Final Answer:
The metal in the oxide containing 16.99% O by mass is Aluminum (Al). (Option c)
Step-by-step explanation:
Identify the unknowns:
Metal (M) in the oxide MO.
Percentage mass of the metal (%M) in the oxide.
Given information:
Percentage mass of oxygen (%O) in the oxide = 16.99%
Relationship between percentages:
%O + %M = 100%
Calculate the percentage mass of the metal:
%M = 100% - %O = 100% - 16.99% = 83.01%
Consider the possible metals and their oxide formulas:
a. Sodium (Na): Na₂O, molecular mass = 62 g/mol
b. Magnesium (Mg): MgO, molecular mass = 40 g/mol
c. Aluminum (Al): Al₂O₃, molecular mass = 102 g/mol
d.
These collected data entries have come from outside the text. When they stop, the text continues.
/-! Names of the fields of Table 8.13. -/

def fView_SLOTS_USED (s : Nat) : Fld := ⟨0x0C5 + 8 * s, 0x40, 7, 0⟩
def fView_POISON_CNT (s : Nat) : Fld := ⟨0x0C5 + 8 * s, 0x48, 63, 0⟩
def fView_ACC_DROP (s : Nat) : Fld := ⟨0x0C5 + 8 * s, 0x50, 63, 0⟩

/-! Names of the fields of Table 8.14. -/

def fCopy_CR_BASE (s : Nat) : Fld := ⟨0x0C6 + 8 * s, 0x40, 63, 6⟩
def fCopy_LOG2N (s : Nat) : Fld := ⟨0x0C6 + 8 * s, 0x48, 3, 0⟩
def fCopy_EN (s : Nat) : Fld := ⟨0x0C6 + 8 * s, 0x48, 31, 31⟩
def fCopy_CR_CONS (s : Nat) : Fld := ⟨0x0C6 + 8 * s, 0x4C, 31, 0⟩
def fCopy_SNAP (s : Nat) : Fld := ⟨0x0C6 + 8 * s, 0x50, 0, 0⟩
def fCopy_URGENT (s : Nat) : Fld := ⟨0x0C6 + 8 * s, 0x50, 1, 1⟩
def fCopy_ACTIVE (s : Nat) : Fld := ⟨0x0C6 + 8 * s, 0x50, 10, 8⟩

/-! Names of the fields of Tables 6.2 and 20.3. -/

def fGrove_SPLIT (i : Nat) : Fld := ⟨0x100 + i, 0x40, 1, 0⟩
def fGrove_APPLIED (i : Nat) : Fld := ⟨0x100 + i, 0x40, 3, 2⟩
def fGrove_OUT_REQ (i : Nat) : Fld := ⟨0x100 + i, 0x44, 0, 0⟩
def fGrove_RETURN (i : Nat) : Fld := ⟨0x100 + i, 0x44, 1, 1⟩
def fGrove_STATE (i : Nat) : Fld := ⟨0x100 + i, 0x44, 3, 2⟩
def fGrove_RESULT (i : Nat) : Fld := ⟨0x100 + i, 0x44, 5, 4⟩

/-! Fields of the common header, by page (Table 19.2), and the numbered registers. -/

def fVersel (p : Nat) : Fld := ⟨p, 0x08, 15, 0⟩
def fCap_INJ (p : Nat) : Fld := ⟨p, 0x0C, 0, 0⟩
def fLock (p : Nat) : Fld := ⟨p, 0x10, 0, 0⟩
def fErr (p : Nat) : Fld := ⟨p, 0x18, 4, 0⟩
def fErr_CE (p : Nat) : Fld := ⟨p, 0x18, 0, 0⟩
def fErr_UE (p : Nat) : Fld := ⟨p, 0x18, 1, 1⟩
def fErr_RING (p : Nat) : Fld := ⟨p, 0x18, 2, 2⟩
def fErr_DETECT (p : Nat) : Fld := ⟨p, 0x18, 3, 3⟩
def fErr_INJECTED (p : Nat) : Fld := ⟨p, 0x18, 4, 4⟩
def fErrMsk (p : Nat) : Fld := ⟨p, 0x1C, 4, 0⟩
def fInj_ARM (p : Nat) : Fld := ⟨p, 0x20, 0, 0⟩
def fInj_KIND (p : Nat) : Fld := ⟨p, 0x20, 3, 1⟩
def fInj_TARGET (p : Nat) : Fld := ⟨p, 0x20, 15, 8⟩
def fEpoch (p : Nat) : Fld := ⟨p, 0x24, 31, 0⟩
def fGated (p : Nat) : Fld := ⟨p, 0x38, 0, 0⟩
def fThrot (p : Nat) : Fld := ⟨p, 0x38, 1, 1⟩
def fPcnt (i : Nat) : Fld := ⟨0x001, 0x100 + 8 * i, 31, 0⟩
def fPcnt_NEAR (i : Nat) : Fld := ⟨0x001, 0x100 + 8 * i, 32, 32⟩
def fPcnt_LIMIT (i : Nat) : Fld := ⟨0x001, 0x100 + 8 * i, 33, 33⟩
def fSafeLast (i : Nat) : Fld := ⟨0x00B, 0x80 + 8 * i, 63, 0⟩
def fVec_HOLD (c : Nat) : Fld := ⟨0x010, 0x100 + 4 * c, 0, 0⟩
def fVec_AWAKE (c : Nat) : Fld := ⟨0x010, 0x100 + 4 * c, 1, 1⟩

/-- All fields of a page, none on a reserved page. -/
def pageFields (p : Nat) : List RegF :=
  match pageBlk p with
  | some (b, inst) => headerFields b inst ++ b.fields
  | none => []

/-- A field's lowest bit within its 8-byte cell. -/
def RegF.shift (f : RegF) : Nat := f.off % 8 * 8 + f.lo

/-- A field's bits within its cell. -/
def RegF.mask (f : RegF) : Nat := (2 ^ (f.hi + 1 - f.lo) - 1) <<< f.shift

/-- The bits of cell `c` (offset / 8) of page `p` whose field satisfies `q`. -/
def cellMask (p c : Nat) (q : RegF → Bool) : Nat :=
  (pageFields p).foldl (fun m f => if f.off / 8 = c ∧ q f then m ||| f.mask else m) 0

/-- The value of cell `c` of page `p` after reset (R439). -/
def cellReset (p c : Nat) : W64 :=
  BitVec.ofNat 64 ((pageFields p).foldl (fun m f => if f.off / 8 = c then m ||| (f.reset <<< f.shift) else m) 0)

/-- The reset value of a cell by its key, page × 512 + offset / 8. -/
def regDefault (k : Nat) : W64 := cellReset (k / 512) (k % 512)

end Sys2Proof.Machine
end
Silicon (Si): SiO₂ (silicon dioxide), molecular mass = 60 g/mol
Calculate the mass of oxygen in each oxide:
Na₂O: 16 g O / 62 g oxide * 100% = 25.8%
MgO: 16 g O / 40 g oxide * 100% = 40%
Al₂O₃: 48 g O / 102 g oxide * 100% = 47.06%
SiO₂: 32 g O / 60 g oxide * 100% = 53.33%
Compare the calculated oxygen percentages with the given value:
Only the oxygen percentage in Al₂O₃ (47.06%) is close to the given 16.99%. Therefore, the metal in the oxide is Aluminum (Al).